▶ _Work task_
When you reach the line containing "(.refl a) ih" in the records below, start copying exactly, and stop once you have copied the line containing "nil => exact h'".

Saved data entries
-- ==== Sys2Proof/Laws/Triggers.lean ====
section
/-! SUPPORT. Laws/Triggers.lean: what the triggers of a tick can do to the groups, said once: counts and capture
flags of the ACTIVE record of the tick's group change, and nothing else of any group. -/

namespace Sys2Proof.Machine

/-- An entry after the triggers of a tick. -/
abbrev Entry.Triggered (e f : Entry) : Prop :=
  f = { e with
      triggered := f.triggered, capturesLost := f.capturesLost
      flags := { e.flags with
        captureLost := f.flags.captureLost, resultTruncated := f.flags.resultTruncated } }
    ∧ (e.st ≠ .active → f = e)

theorem Entry.Triggered.refl (e : Entry) : e.Triggered e := ⟨rfl, fun _ => rfl⟩

theorem Entry.Triggered.st {e f : Entry} (h : e.Triggered f) : f.st = e.st := by rw [h.1]
theorem Entry.Triggered.slot {e f : Entry} (h : e.Triggered f) : f.slot = e.slot := by rw [h.1]
theorem Entry.Triggered.copy {e f : Entry} (h : e.Triggered f) : f.copy = e.copy := by rw [h.1]

theorem Entry.Triggered.trans {a b c : Entry} (h : a.Triggered b) (h' : b.Triggered c) : a.Triggered c := by
  refine ⟨?_, fun hst => ?_⟩
  · conv => lhs; rw [h'.1, h.1]
  · rw [h'.2 (h.st ▸ hst), h.2 hst]

/-- Windows entry by entry. -/
abbrev TriggeredList (l m : List Entry) : Prop := List.Forall₂ Entry.Triggered l m

theorem TriggeredList.refl (l : List Entry) : TriggeredList l l := by
  induction l with
  | nil => exact .nil
  | cons a l ih => exact .cons (.refl a) ih

theorem TriggeredList.trans {k l m : List Entry} (h : TriggeredList k l) (h' : TriggeredList l m) :
    TriggeredList k m := by
  induction h generalizing m with
  | nil => exact h'
  | cons h1 _ ih => cases h' with | cons h2 t => exact .cons (h1.trans h2) (ih t)

theorem TriggeredList.slots {l m : List Entry} (h : TriggeredList l m) :
    m.map Entry.slot = l.map Entry.slot := by
  induction h with
  | nil => rfl
  | cons h1 _ ih => simp [h1.slot, ih]

/-- A change of the entry of one slot. -/
theorem TriggeredList.modSlot {l : List Entry} (hn : (l.map Entry.slot).Nodup) {e : Entry} (he : e ∈ l)
    (hst : e.st = .active) (f : Entry → Entry) (hf : e.Triggered (f e)) :
    TriggeredList l (l.map fun x => if x.slot == e.slot then f x else x) := by
  have hu : ∀ x ∈ l, x.slot = e.slot → x = e := fun x hx h => List.inj_on_of_nodup_map hn hx he h
  clear hn he
  induction l with
  | nil => exact .nil
  | cons a l ih =>
    refine .cons ?_ (ih fun x hx => hu x (List.mem_cons_of_mem _ hx))
    by_cases h : a.slot = e.slot
    · have := hu a (List.mem_cons_self ..) h
      subst this
      simpa using hf
    · simpa [h] using Entry.Triggered.refl a

/-- The window of group `g` under the triggers of a tick; every other group is as it was. -/
abbrev GroupTriggers (g : GroupId) (s t : State) : Prop :=
  (∀ h, h ≠ g → t.group h = s.group h)
    ∧ t.group g = { s.group g with window := (t.group g).window }
    ∧ TriggeredList (s.group g).window (t.group g).window

theorem GroupTriggers.refl (g : GroupId) (s : State) : GroupTriggers g s s :=
  ⟨fun _ _ => rfl, rfl, TriggeredList.refl _⟩

theorem GroupTriggers.trans {g : GroupId} {s t u : State} (h : GroupTriggers g s t)
    (h' : GroupTriggers g t u) : GroupTriggers g s u := by
  refine ⟨fun m hm => (h'.1 m hm).trans (h.1 m hm), ?_, h.2.2.trans h'.2.2⟩
  rw [h'.2.1]
  conv => lhs; rw [h.2.1]

theorem GroupTriggers.distinct {g : GroupId} {s t : State} (h : GroupTriggers g s t)
    (hs : DistinctSlots s) : DistinctSlots t := by
  intro m
  by_cases hm : m = g
  · subst hm; rw [h.2.2.slots]; exact hs m
  · rw [h.1 m hm]; exact hs m

theorem GroupTriggers.of_groups {g : GroupId} {s t : State} (h : t.groups = s.groups) :
    GroupTriggers g s t := by
  have : ∀ m, t.group m = s.group m := fun m => by simp [State.group, h]
  refine ⟨fun m _ => this m, ?_, ?_⟩ <;> rw [this g]
  exact TriggeredList.refl _

theorem modEntry_groupTriggers {s : State} (hs : DistinctSlots s) {g : GroupId} {e : Entry}
    (he : e ∈ (s.group g).window) (hst : e.st = .active) (f : Entry → Entry)
    (hf : ∀ x : Entry, x.st = .active → x.Triggered (f x)) : GroupTriggers g s (s.modEntry (e.ref g) f) := by
  refine ⟨fun m hm => ?_, ?_, ?_⟩
  · exact State.group_modGroup_ne s _ hm
  · simp only [State.modEntry, Entry.ref, State.group_modGroup_same]; rfl
  · simp only [State.modEntry, Entry.ref, State.group_modGroup_same]
    exact TriggeredList.modSlot (hs g) he hst f (hf e hst)

theorem triggerPoint_groupTriggers {s : State} (hs : DistinctSlots s) (g : GroupId) (j : Nat) :
    GroupTriggers g s (s.triggerPoint g j) := by
  unfold State.triggerPoint
  split
  · exact .refl g s
  · rename_i e he
    have hmem : e ∈ (s.group g).window := List.mem_of_find?_eq_some he
    have hst : e.st = .active := by simpa using List.find?_some he
    split
    · dsimp only
      split
      · exact modEntry_groupTriggers hs hmem hst _ fun x hx => ⟨rfl, fun h => absurd hx h⟩
      · have h1 : GroupTriggers g s
            (s.modEntry (e.ref g) fun e => { e with triggered := e.triggered + 1 }) :=
          modEntry_groupTriggers hs hmem hst _ fun x hx => ⟨rfl, fun h => absurd hx h⟩
        refine h1.trans ?_
        unfold State.offerRequest
        split
        · exact .of_groups (by rw [State.groups_converterTake])
        · have hd := h1.distinct hs
          have hm' : ∃ e' ∈ ((s.modEntry (e.ref g) fun e =>
              { e with triggered := e.triggered + 1 }).group g).window, e'.slot = e.slot ∧ e'.st = .active := by
            simp only [State.modEntry, Entry.ref, State.group_modGroup_same, Group.modSlot, List.mem_map]
            exact ⟨_, ⟨e, hmem, rfl⟩, by simp, by simp [hst]⟩
          obtain ⟨e', he', hsl, hst'⟩ := hm'
          have : ∀ p i o, Request.ref ⟨g, e.slot, p, i, o⟩ = e'.ref g := fun _ _ _ => by
            simp [Request.ref, Entry.ref, hsl]
          rw [this]
          exact modEntry_groupTriggers hd he' hst' _ fun x hx => ⟨rfl, fun h => absurd hx h⟩
    · exact .refl g s

/-- What the triggers of a tick can do to the groups. -/
theorem triggers_groupTriggers {s : State} (hs : DistinctSlots s) (g : GroupId) :
    GroupTriggers g s (s.triggers g) := by
  unfold State.triggers
  generalize ([0, 1, 2, 3] : List Nat) = js
  induction js generalizing s with
  | nil => exact .refl g s
  | cons j js ih =>
    have h1 := triggerPoint_groupTriggers hs g j
    exact h1.trans (ih (h1.distinct hs))

theorem TriggeredList.find_active {l m : List Entry} (h : TriggeredList l m) :
    (l.find? fun e => e.st == .active) = none ∧ (m.find? fun e => e.st == .active) = none
      ∨ ∃ e f, (l.find? fun e => e.st == .active) = some e ∧ (m.find? fun e => e.st == .active) = some f
          ∧ e.Triggered f := by
  induction h with
  | nil => exact .inl ⟨rfl, rfl⟩
  | @cons a b l m h1 _ ih =>
    simp only [List.find?_cons, h1.st]
    cases hst : (a.st == EntryState.active)
    · exact ih
    · exact .inr ⟨a, b, rfl, rfl, h1⟩

/-- The ACTIVE record after the triggers of a tick. -/
theorem GroupTriggers.active {g : GroupId} {s t : State} (h : GroupTriggers g s t) {e : Entry}
    (he : (s.group g).active? = some e) : ∃ f, (t.group g).active? = some f ∧ e.Triggered f := by
  unfold Group.active? at he ⊢
  rcases h.2.2.find_active with ⟨h1, -⟩ | ⟨e', f, h1, h2, h3⟩
  · rw [h1] at he; exact absurd he (by simp)
  · rw [h1] at he
    obtain rfl : e' = e := by simpa using he
    exact ⟨f, h2, h3⟩

end Sys2Proof.Machine
end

▶ _Expected answer_
  | cons a l ih => exact .cons (.refl a) ih

theorem TriggeredList.trans {k l m : List Entry} (h : TriggeredList k l) (h' : TriggeredList l m) :
    TriggeredList k m := by
  induction h generalizing m with
  | nil => exact h'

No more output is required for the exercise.